[The task]
What lines of the data below include the word "examples"? Report them by copying each.

Saved entries
----

-- ==== Sys2Proof/Tests/Slice0.lean ====
section
/-! SUPPORT. The tests of the model: ill-formed commands that WellFormed refuses, single steps of the manual's own examples and
tables, and for every statement that has hypotheses a state that meets them, clause by clause. -/

namespace Sys2Proof.Tests

open Sys2Proof.Machine

-- One theorem at a time: many kernel evaluations at once would each take a thread.
set_option Elab.async false

/-! ### Small states -/

/-- The next state of an outcome. -/
def nextOf : Host.Outcome State Fault Refusal → Option State
  | .next t => some t
  | .fault _ => none
  | .refused _ => none

/-- The refusal of an outcome. -/
def refusalOf : Host.Outcome State Fault Refusal → Option Refusal
  | .next _ => none
  | .fault _ => none
  | .refused r => some r

/-- The response of a command. -/
def answerOf (c : Instr) (s : State) : Option (List Byte) := (nextOf (exec c s)).map fun t => t.link.response

/-- Something of the next state. -/
def after {α : Type} (c : Instr) (s : State) (f : State → α) : Option α := (nextOf (exec c s)).map f

/-- A bank whose factory map page has been loaded (R161). -/
def loaded : Bank :=
  { Bank.afterReset factoryArray with
    internal := none, mapState := .loaded, mapBlock := some .a, nextMapPage := 1, mapSeq := 1#32 }

/-- B = 16, L = 4 ms, W = 10 ms (the examples of chapters 6 to 9). -/
def shared16 : Settings := ⟨.shared, 16, 4, 10⟩

/-- An own entry that holds. -/
def holding (n : Nat) : Entry := ⟨true, n, none, 0#4, 0, some 0#16⟩

/-- Station 0 in a state on a shared bus with its own entry, both maps loaded. -/
def station (st : StationState) (own : Entry) : State :=
  { State.reset with
    bank0 := loaded, bank1 := loaded
    ctl := { State.reset.ctl with
      station := st, settings := some shared16, digest := digestOf 16 4, table := clearedTable.put 0#4 own } }

/-- A station in service that holds `n`. -/
def service (n : Nat) : State := station .inService (holding n)

/-- A SOLO die with B = 12, W = 0 and both maps loaded, holding `n` (the examples of chapters 2 to 5). -/
def solo (n : Nat) : State :=
  { State.reset with
    bank0 := loaded, bank1 := loaded
    ctl := { State.reset.ctl with
      station := .solo, settings := some ⟨.solo, 12, 4, 0⟩, digest := digestOf 12 4
      table := clearedTable.put 0#4 { holding n with nonce := none } } }

/-- A slot in a state. -/
def slot (tag : Byte) (op : HostOp) (b : BankId) (block : Nat) (st : SlotState) : Slot :=
  { Slot.posted tag op b block with state := st }

/-- A READ of bank 0 behind the head. -/
def queuedRead (tag : Byte) (block w : Nat) : Slot := slot tag (.read w .low) .zero block .queued

/-- Three pages told apart by their first byte. -/
def pages (x : Byte) : Trio Page := ⟨[(0, x)], [(0, x + 1#8)], [(0, x + 2#8)]⟩

/-- A bank with a block open at a next word line, which is not 0. -/
def openAt (block next : Nat) (x : Byte) : Bank :=
  { loaded with
    array := factoryArray.setMarks block (next - 1) (marksOfCount 2)
    openBlock := some ⟨block, next⟩, pendingSlot := some ⟨block, next - 1, pages x⟩ }

/-- An ERASE of block 300 with tag 10, at a step after some pulses. -/
def erasing (pulses : Nat) (st : Machine.Step) (behind : List Slot) : Bank :=
  { loaded with
    array := factoryArray.setEraseComplete 300 false
    queue := { slot 10#8 (.erase true) .zero 300 .running with pulses := pulses, arrayTouched := true } :: behind
    step := some st }

/-- A PROGRAM of a word line of block 12 with tag 61, at a step of a pass, with the block open where the word line is not 0. -/
def programming (w : Nat) (p : Pass) (pulses : Nat) (st : Machine.Step) : Bank :=
  let before := if w = 0 then loaded else openAt 12 w 0xD0#8
  { before with
    array := (before.array.setMarks 12 w (marksOfCount 2)).setMarks 12 p.wordLine
      (match p.kind with | .coarse => marksOfCount 1 | .fine => marksOfCount 3)
    latch := some (pages 0xE0#8), pass := some p, passPulses := pulses
    queue := [{ slot 61#8 (.program w) .zero 12 .running with pulses := pulses, arrayTouched := true }]
    step := some st }

/-- A FINISH of block 12 in its fine pass of word line 4. -/
def finishing (pulses : Nat) (st : Machine.Step) : Bank :=
  { programming 5 ⟨.fine, 4⟩ pulses st with
    latch := none
    queue := [{ slot 63#8 .finish .zero 12 .running with pulses := pulses, arrayTouched := true }] }

/-- A failed PROGRAM of block 500 that waits for its map work. -/
def recording (op : InternalOp) (begun : Bool) (st : Option Machine.Step) : Bank :=
  { loaded with
    internal := some ⟨op, begun⟩, step := st, retired := [⟨500, .programFail⟩]
    queue := [{ slot 7#8 (.program 9) .zero 500 .recording with
      pulses := 14, arrayTouched := true, failure := some ⟨.programFail, some .fine, some 8⟩ }] }

/-- The same state with another bank 0. -/
def withBank0 (s : State) (bk : Bank) : State := { s with bank0 := bk }

/-- A DONE slot of a READ. -/
def doneRead (tag : Byte) : DoneSlot := (slot tag (.read 2 .middle) .one 7 .running).finish .ok noFlags

/-- A station state with other entries put in the table. -/
def withEntry (s : State) (k : StationId) (e : Entry) : State :=
  { s with ctl := { s.ctl with table := s.ctl.table.put k e } }

/-! ### WellFormed: an ill-formed term for each check -/

theorem test_wf_unknown_command_refuses_a_code : (Instr.unknownCommand 0x5A#8 []).wf = false := by decide
theorem test_wf_unknown_command_takes_another : (Instr.unknownCommand 0x5B#8 []).wf = true := by decide
theorem test_wf_cut_refuses_a_whole_phase : (Instr.transactionCut [0x12#8, 0#8, 0#8]).wf = false := by decide
theorem test_wf_cut_takes_a_short_phase : (Instr.transactionCut [0x41#8, 0#8, 1#8]).wf = true := by decide
theorem test_wf_frame_refuses_no_bits : (Instr.frameEnd 6 []).wf = false := by decide
theorem test_wf_sense_refuses_a_byte_past_the_page : (Instr.readSenseEnd .zero (some [(4416, 0#8)])).wf = false := by
  decide
theorem test_wf_sense_refuses_a_listed_blank : (Instr.mapScanSenseEnd .one (some [(3, 0xFF#8)])).wf = false := by decide
theorem test_wf_sense_refuses_falling_offsets : (Instr.readSenseEnd .one (some [(3, 0#8), (3, 1#8)])).wf = false := by
  decide
theorem test_wf_command_refuses_a_long_count (p : List Byte) (h : p.length = 65536) : (Instr.join p).wf = false := by
  simp only [Instr.wf, countFits, h]
  decide

/-! ### Transactions and their bytes -/

theorem test_no_word_spells_a_command : decodeTableWord 8 0x42 = none := by decide
theorem test_transaction_of_a_post_read :
    decodeTransaction [0x21#8, 0#8, 6#8, 9#8, 1#8, 0x07#8, 0xFD#8, 63#8, 2#8] =
      .postRead [9#8, 1#8, 0x07#8, 0xFD#8, 63#8, 2#8] := by decide +kernel
theorem test_transaction_of_a_status_read_ignores_the_response_phase :
    decodeTransaction [0x42#8, 0#8, 0#8, 0xFF#8, 0x5A#8] = .readStatus [] := by decide +kernel
theorem test_transaction_cut_in_its_parameters : decodeTransaction [0x2F#8, 0#8, 1#8] = .transactionCut [0x2F#8, 0#8, 1#8] := by
  decide +kernel
/-- JOIN is 0x12, 00010010, and a count of 0; three bits of a further byte are cut short and discarded (R169). -/
theorem test_hdi_bits_of_a_join :
    decodeHdi ([false, false, false, true, false, false, true, false] ++ List.replicate 16 false ++ [true, false, true]) =
      .join [] := by decide +kernel
theorem test_hdo_sends_the_high_bit_first :
    (List.range 8).map (fun k => State.reset.hdo true (some [0x09#8]) 3 (24 + k)) =
      [some false, some false, some false, some false, some true, some false, some false, some true] := by decide +kernel
theorem test_hdo_of_a_fetch :
    hdoBytes (some [0x00#8, 20#8, 0xA5#8]) 8 12 = List.replicate 8 0xFF#8 ++ [0x00#8, 20#8, 0xA5#8, 0xFF#8] := by decide
theorem test_hdo_without_a_command : hdoBytes none 3 4 = List.replicate 4 0xFF#8 := by decide

/-! ### Checks, digests and frames -/

/-- The four rows of the table of R129. -/
theorem test_digest_table :
    digestOf 16 4 = 164#8 ∧ digestOf 12 2 = 86#8 ∧ digestOf 240 16 = 64#8 ∧ digestOf 53 3 = 164#8 := by decide

/-- The polynomial of R159 with that initial value, over the digits 1 to 9, as its common name in the literature gives it. -/
theorem test_map_check_of_nine_digits :
    mapCheck [0x31#8, 0x32#8, 0x33#8, 0x34#8, 0x35#8, 0x36#8, 0x37#8, 0x38#8, 0x39#8] = 0x29B1#16 := by decide +kernel

/-- The polynomial of R130 over the digits 1 to 9, as its common name in the literature gives it. -/
theorem test_frame_check_of_nine_digits :
    frameCheckBits ([0x31#8, 0x32#8, 0x33#8, 0x34#8, 0x35#8, 0x36#8, 0x37#8, 0x38#8, 0x39#8].flatMap byteBits) = 0xF4#8 := by
  decide +kernel

/-- Bits 0 to 41 of station 2's CLAIM of the sequence of chapter 8: class 2, id 2, kind 1, digest 164, q 8, wait level 1. -/
theorem test_frame_of_the_chapter_8_claim :
    (frameLine 2#4 164#8 (.claim 8#8 1#4)).extractLsb' 13 42 =
      0b0_10_0010_001_10100100_00001000_0001_000000000000#42 := by decide +kernel

/-- Station 9 loses to station 2 in the first bit of the id field, bit 3 (chapter 8, bit 58 of the sequence). -/
theorem test_station_9_loses_in_the_id_field :
    firstDifference (frameLine 9#4 164#8 (.claim 6#8 2#4))
      (frameLine 9#4 164#8 (.claim 6#8 2#4) &&& frameLine 2#4 164#8 (.claim 8#8 1#4)) = some 3 := by decide +kernel

/-- An all-dominant frame passes its check, is malformed and is broken (R130, R142). -/
theorem test_all_dominant_frame : receiveTests 3#4 164#8 16 0#55 = .malformed ∧ lineBroken 0#55 = true := by
  decide +kernel

/-- A value above B, an EVICT of its sender and a one in a zero bit are out of range (R133). -/
theorem test_out_of_range_frames :
    receiveTests 3#4 164#8 16 (frameLine 5#4 164#8 (.claim 17#8 0#4)) = .outOfRange ∧
      receiveTests 3#4 164#8 16 (frameLine 5#4 164#8 (.evict 5#4 0#4)) = .outOfRange ∧
      payloadOf 5#3 1#24 = none := by decide +kernel

/-! ### The views after a die reset (R174, R183) -/

theorem test_status_view_after_reset :
    State.reset.statusView =
      [0, 0, 0, 0, 0, 0, 0, 0, 4, 0, 2, 2, 0, 0, 0, 0, 0, 0, 1, 0, 0, 255, 255, 255, 0, 1, 0, 0, 255, 255, 255, 0, 0] := by
  decide +kernel

theorem test_budget_view_after_reset :
    State.reset.budgetView = [0, 0, 0, 0, 0, 255] ++ List.replicate 128 0 := by decide +kernel

/-- Byte 12 of a record: flags (R182); bytes 5, 6, 8, 9 and 11: what is absent for a FINISH that fails (R65). -/
theorem test_record_of_a_failed_finish :
    (({ slot 63#8 .finish .one 300 .recording with
        pulses := 14, arrayTouched := true, failure := some ⟨.programFail, some .fine, some 4⟩ }).finishRecording
          mapWrittenFlag).record.bytes =
      [63, 3, 1, 1, 44, 255, 255, 4, 2, 4, 14, 255, 34] := by decide +kernel

/-! ### CONFIGURE, JOIN, LEAVE -/

theorem test_configure_solo_begins_both_map_loads :
    after (.configure [1#8, 12#8, 4#8, 0#8]) State.reset
      (fun t => (t.ctl.station, t.holding, t.bank0.step, t.bank1.step)) =
      some (.solo, 4, some (.sense .mapScan), some (.sense .mapScan)) := by decide +kernel
theorem test_configure_twice_is_wrong_state : answerOf (.configure [0#8, 16#8, 4#8, 10#8]) (service 0) = some [0x09#8] := by
  decide +kernel
theorem test_join_from_configured :
    after (.join []) (station .configured (holding 0)) (fun t => (t.ctl.station, t.ctl.own.known, t.ctl.transmit.hello)) =
      some (.learning, false, true) := by decide +kernel
theorem test_join_in_id_conflict_is_wrong_state : answerOf (.join []) (station .idConflict (holding 0)) = some [0x09#8] := by
  decide +kernel
theorem test_leave_with_units_sends_release :
    after (.leave []) (service 5) (fun t => (t.ctl.station, t.ctl.transmit.release, t.ctl.transmit.withdraw)) =
      some (.leaving, true, false) := by decide +kernel
theorem test_leave_with_nothing_goes :
    after (.leave []) (service 0) (fun t => (t.ctl.station, t.link.response)) = some (.configured, [0x00#8]) := by
  decide +kernel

----

[Task output]
/-! SUPPORT. The tests of the model: ill-formed commands that WellFormed refuses, single steps of the manual's own examples and
/-- B = 16, L = 4 ms, W = 10 ms (the examples of chapters 6 to 9). -/
/-- A SOLO die with B = 12, W = 0 and both maps loaded, holding `n` (the examples of chapters 2 to 5). -/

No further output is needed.